A short and hopefully simple question for someone with more experience in topology:

If a topology is induced by a mode of convergence and in fact nothing more is known apriori, whether this topology is metrizable, first-countable or anything else? Is continuity then equivalent to sequential continuity?

I'm quite sure this is should be true, but topology is tricky and my intuition not too developed in this field.


Solution 1:

There are sequential spaces, these are topological spaces such that a set $A$ is closed if $A$ is sequentially closed, meaning $A$ contains the limits of all sequences in $A$. One can say that a sequential space has the final topology with respect to all continuous maps from $\hat{\Bbb N}$, the one-point-compactification of $\Bbb N$, to $X$.
It's not difficult to show that $X$ is sequential if and only if every sequentially continuous function $f:X\to Y$ is continuous.
A less general class of spaces is the so-called Frechet-Urysohn spaces (FU). A space is FU if a limit point $x$ of $A$ is always the limit of some sequence within $A$. These spaces include the first-countable spaces.

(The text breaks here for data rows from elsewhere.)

-- ==== Sys2Proof/Decode.lean ====
section
/-! DEFINITION. The decoder of 30_encoding.md R131 to R146, total on every line, and after it the printer of canonical
spellings (R145). The hardware has no binary instruction word (00_scope.md R8), so the encoding tables are token
layouts (R135). -/

namespace Sys2Proof

/-! ### Characters and tokens -/

/-- Whitespace: U+0020 and U+0009 to U+000D (30_encoding.md R131). -/
def isSpace (c : Char) : Bool := c.toNat == 0x20 || (0x09 ≤ c.toNat && c.toNat ≤ 0x0D)

/-- Trim: leading and trailing whitespace removed (30_encoding.md R131). -/
def trim (l : Line) : Line := ((l.dropWhile isSpace).reverse.dropWhile isSpace).reverse

/-- Split at every comma, empty tokens kept (30_encoding.md R132). -/
def splitComma : Line → List Line
  | [] => [[]]
  | c :: cs =>
    if c = ',' then [] :: splitComma cs
    else
      match splitComma cs with
      | [] => [[c]]
      | t :: ts => (c :: t) :: ts

/-- The trimmed tokens `t0, t1, ..., tn` of a line (30_encoding.md R131, R132). -/
def tokens (l : Line) : List Line := (splitComma (trim l)).map trim

/-- ASCII upper case of one character; every other character is itself (30_encoding.md R133). -/
def asciiUpper (c : Char) : Char := if 97 ≤ c.toNat && c.toNat ≤ 122 then Char.ofNat (c.toNat - 32) else c

/-! ### Opcodes -/

/-- The opcode map's eleven rows (30_encoding.md R142). -/
inductive Opcode where
  | add
  | addi
  | sub
  | slt
  | bne
  | j
  | jal
  | lw
  | sw
  | cache
  | halt
  deriving DecidableEq, Repr

/-- The opcode token of each row, in upper case (30_encoding.md R133, R142). -/
def Opcode.spelling : Opcode → Line
  | .add => ['A', 'D', 'D']
  | .addi => ['A', 'D', 'D', 'I']
  | .sub => ['S', 'U', 'B']
  | .slt => ['S', 'L', 'T']
  | .bne => ['B', 'N', 'E']
  | .j => ['J']
  | .jal => ['J', 'A', 'L']
  | .lw => ['L', 'W']
  | .sw => ['S', 'W']
  | .cache => ['C', 'A', 'C', 'H', 'E']
  | .halt => ['H', 'A', 'L', 'T']

/-- The required operand count (30_encoding.md R134). -/
def Opcode.operandCount : Opcode → Nat
  | .add => 3
  | .addi => 3
  | .sub => 3
  | .slt => 3
  | .bne => 3
  | .j => 1
  | .jal => 1
  | .lw => 3
  | .sw => 3
  | .cache => 1
  | .halt => 0

/-- All rows of the opcode map (30_encoding.md R142). -/
def opcodeTable : List Opcode := [.add, .addi, .sub, .slt, .bne, .j, .jal, .lw, .sw, .cache, .halt]

/-- Opcode match with ASCII letter case ignored (30_encoding.md R133). -/
def opcodeOf (t : Line) : Option Opcode := opcodeTable.find? (fun op => op.spelling == t.map asciiUpper)

/-! ### Operand tokens -/

/-- A decimal digit `0` to `9` (30_encoding.md R144). -/
def isDigit (c : Char) : Bool := 48 ≤ c.toNat && c.toNat ≤ 57

/-- One or more decimal digits and nothing else. -/
def isDigits (ds : Line) : Bool := !ds.isEmpty && ds.all isDigit

/-- The decimal value of a digit string, leading zeros allowed (30_encoding.md R136, R137). -/
def digitsValue (ds : Line) : Nat := ds.foldl (fun n c => 10 * n + (c.toNat - 48)) 0

/-- A register token: `R` or `r`, then digits; the index below `nreg` (30_encoding.md R136). -/
def parseReg (nreg : Nat) : Line → Except SkipReason Nat
  | [] => .error .badRegister
  | c :: ds =>
    if (c = 'R' ∨ c = 'r') ∧ isDigits ds = true then
      if digitsValue ds < nreg then .ok (digitsValue ds) else .error .registerOutOfRange
    else .error .badRegister

/-- An unsigned digit string with its sign already taken off. -/
def parseDigits (negative : Bool) (ds : Line) : Except SkipReason Int :=
  if isDigits ds = true then .ok (if negative then -(digitsValue ds : Int) else (digitsValue ds : Int))
  else .error .badInteger

/-- An integer token: an optional sign, then digits, of any magnitude (30_encoding.md R137). -/
def parseInt : Line → Except SkipReason Int
  | [] => .error .badInteger
  | c :: ds =>
    if c = '-' then parseDigits true ds
    else if c = '+' then parseDigits false ds
    else parseDigits false (c :: ds)

/-- CACHE mode range (30_encoding.md R139). -/
def cacheModeOf (v : Int) : Except SkipReason CacheMode :=
  if v = 0 then .ok .disable
  else if v = 1 then .ok .enable
  else if v = 2 then .ok .flush
  else .error .reservedCacheMode

/-! ### Formats: the operand count first, then the tokens from left to right (30_encoding.md R134, R135, R141) -/

/-- Format R3: three registers. -/
def decodeThreeRegs (nreg : Nat) (mk : Nat → Nat → Nat → Instr) : List Line → Except SkipReason Instr
  | [a, b, c] => do
    let x ← parseReg nreg a
    let y ← parseReg nreg b
    let z ← parseReg nreg c
    .ok (mk x y z)
  | _ => .error .operandCount

/-- Formats RI and RRO: two registers and an integer. -/
def decodeTwoRegsInt (nreg : Nat) (mk : Nat → Nat → Int → Instr) : List Line → Except SkipReason Instr
  | [a, b, c] => do
    let x ← parseReg nreg a
    let y ← parseReg nreg b
    let v ← parseInt c
    .ok (mk x y v)
  | _ => .error .operandCount

/-- Formats T1 and M1: one integer, then what the opcode makes of it. -/
def decodeOneInt (mk : Int → Except SkipReason Instr) : List Line → Except SkipReason Instr
  | [a] => do
    let v ← parseInt a
    mk v
  | _ => .error .operandCount

/-- Format Z0: no operands. -/
def decodeNoOperand (i : Instr) : List Line → Except SkipReason Instr
  | [] => .ok i
  | _ => .error .operandCount

/-- The operands of each opcode (30_encoding.md R135), with the CACHE mode range (R139) and JAL's link register
(R140) checked last (R141). -/
def decodeOperands (nreg : Nat) : Opcode → List Line → Except SkipReason Instr
  | .add, ops => decodeThreeRegs nreg .add ops
  | .addi, ops => decodeTwoRegsInt nreg .addi ops
  | .sub, ops => decodeThreeRegs nreg .sub ops
  | .slt, ops => decodeThreeRegs nreg .slt ops
  | .bne, ops => decodeTwoRegsInt nreg .bne ops
  | .j, ops => decodeOneInt (fun v => .ok (.j v)) ops
  | .jal, ops => decodeOneInt (fun v => if 7 < nreg then .ok (.jal v) else .error .registerOutOfRange) ops
  | .lw, ops => decodeTwoRegsInt nreg .lw ops
  | .sw, ops => decodeTwoRegsInt nreg .sw ops
  | .cache, ops => decodeOneInt (fun v => (cacheModeOf v).map .cache) ops
  | .halt, ops => decodeNoOperand .halt ops

/-- The tokens of a non-empty line: opcode, then operands (30_encoding.md R146). The empty list is no result of
`tokens`. -/
def decodeTokens (nreg : Nat) : List Line → Except SkipReason Instr
  | [] => .error .unknownOpcode
  | t0 :: ops =>
    match opcodeOf t0 with
    | none => .error .unknownOpcode
    | some op => decodeOperands nreg op ops

/-- The decoder (30_encoding.md R146): total on every line, an instruction or the reason of a skip. -/
def decode (nreg : Nat) (l : Line) : Except SkipReason Instr :=
  if trim l = [] then .error .emptyLine else decodeTokens nreg (tokens l)

/-! ### The printer of canonical spellings (30_encoding.md R145) -/

/-- The digit character of a number below ten. -/
def digitChar (d : Nat) : Char := Char.ofNat (48 + d)

/-- Decimal digits of `n` before `acc`, for a `fuel` of at least as many steps as `n` has digits. -/
def natDigitsFrom : Nat → Nat → Line → Line
  | 0, _, acc => acc
  | fuel + 1, n, acc =>
    if n < 10 then digitChar n :: acc else natDigitsFrom fuel (n / 10) (digitChar (n % 10) :: acc)

/-- Decimal without leading zeros. -/
def natDigits (n : Nat) : Line := natDigitsFrom (n + 1) n []

/-- A register as `R` and its index. -/
def regToken (k : Nat) : Line := 'R' :: natDigits k

/-- An integer with a leading `-` when negative and no `+`. -/
def intToken : Int → Line
  | .ofNat n => natDigits n
  | .negSucc n => '-' :: natDigits (n + 1)

/-- The mode's number (43_system.md R200). -/
def cacheModeToken : CacheMode → Line
  | .disable => ['0']
  | .enable => ['1']
  | .flush => ['2']

/-- The row of the opcode map an instruction belongs to. -/
def Instr.opcode : Instr → Opcode
  | .add _ _ _ => .add
  | .addi _ _ _ => .addi
  | .sub _ _ _ => .sub
  | .slt _ _ _ => .slt
  | .bne _ _ _ => .bne
  | .j _ => .j
  | .jal _ => .jal
  | .lw _ _ _ => .lw
  | .sw _ _ _ => .sw
  | .cache _ => .cache
  | .halt => .halt

/-- The operand tokens in the order of 30_encoding.md R135. -/
def Instr.operandTokens : Instr → List Line
  | .add d s t => [regToken d, regToken s, regToken t]
  | .addi d s imm => [regToken d, regToken s, intToken imm]
  | .sub d s t => [regToken d, regToken s, regToken t]
  | .slt d s t => [regToken d, regToken s, regToken t]
  | .bne s t offset => [regToken s, regToken t, intToken offset]
  | .j target => [intToken target]
  | .jal target => [intToken target]
  | .lw s t offset => [regToken s, regToken t, intToken offset]
  | .sw s t offset => [regToken s, regToken t, intToken offset]
  | .cache mode => [cacheModeToken mode]
  | .halt => []

/-- Tokens joined by commas, no spaces. -/
def joinComma : List Line → Line
  | [] => []
  | [t] => t
  | t :: u :: ts => t ++ ',' :: joinComma (u :: ts)

/-- The canonical spelling of an instruction (30_encoding.md R145). -/
def encode (i : Instr) : Line := joinComma (i.opcode.spelling :: i.operandTokens)

/-! ### The host's numbering of a line's bits (assumption log 8) -/

/-- `count` characters read from a number, eight bits each, the first character in the lowest eight bits. -/
def lineOfBytes : Nat → Nat → Line
  | 0, _ => []
  | count + 1, w => Char.ofNat (w % 256) :: lineOfBytes count (w / 256)

/-- The line an instruction of `nbits` bits spells (DESIGN CHOICE, assumption log 8: the spec has no binary word). -/
def lineOfWord (nbits w : Nat) : Line := lineOfBytes ((nbits + 7) / 8) w

/-- What the decoder reads from that line, with the register file of `Config.named`. -/
def decodeTableWord (nbits w : Nat) : Option Instr :=
  match decode Config.named.nreg (lineOfWord nbits w) with
  | .ok i => some i
  | .error _ => none

end Sys2Proof
end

If $X$ is FU and $f:X\to Y$ is pseudo-open, then $Y$ is FU, too. Since every closed surjection is pseudo-open, the FU property carries over to quotients of $X$ by a closed subspace $A$. For example, $\Bbb R/\Bbb Z$ is FU. Note that this space is not first-countable (at $\Bbb Z$).

Solution 2:

Let be X and Y topological spaces and $f : X \rightarrow Y$ is a map.

Then it holds:

1) If $f$ is continuous then it is sequentially continuous.

2) If $f$ is sequentially continuous and $X$ is first countable, then $f$ is continuous.

The prove of 1) is easy. You just have to use the definition.

For the prove of 2) you have to use that: $f$ is continuous => $f(\overline{M}) \subseteq \overline{f(M)}$

So there is equivalence if and only if $X$ is first countable.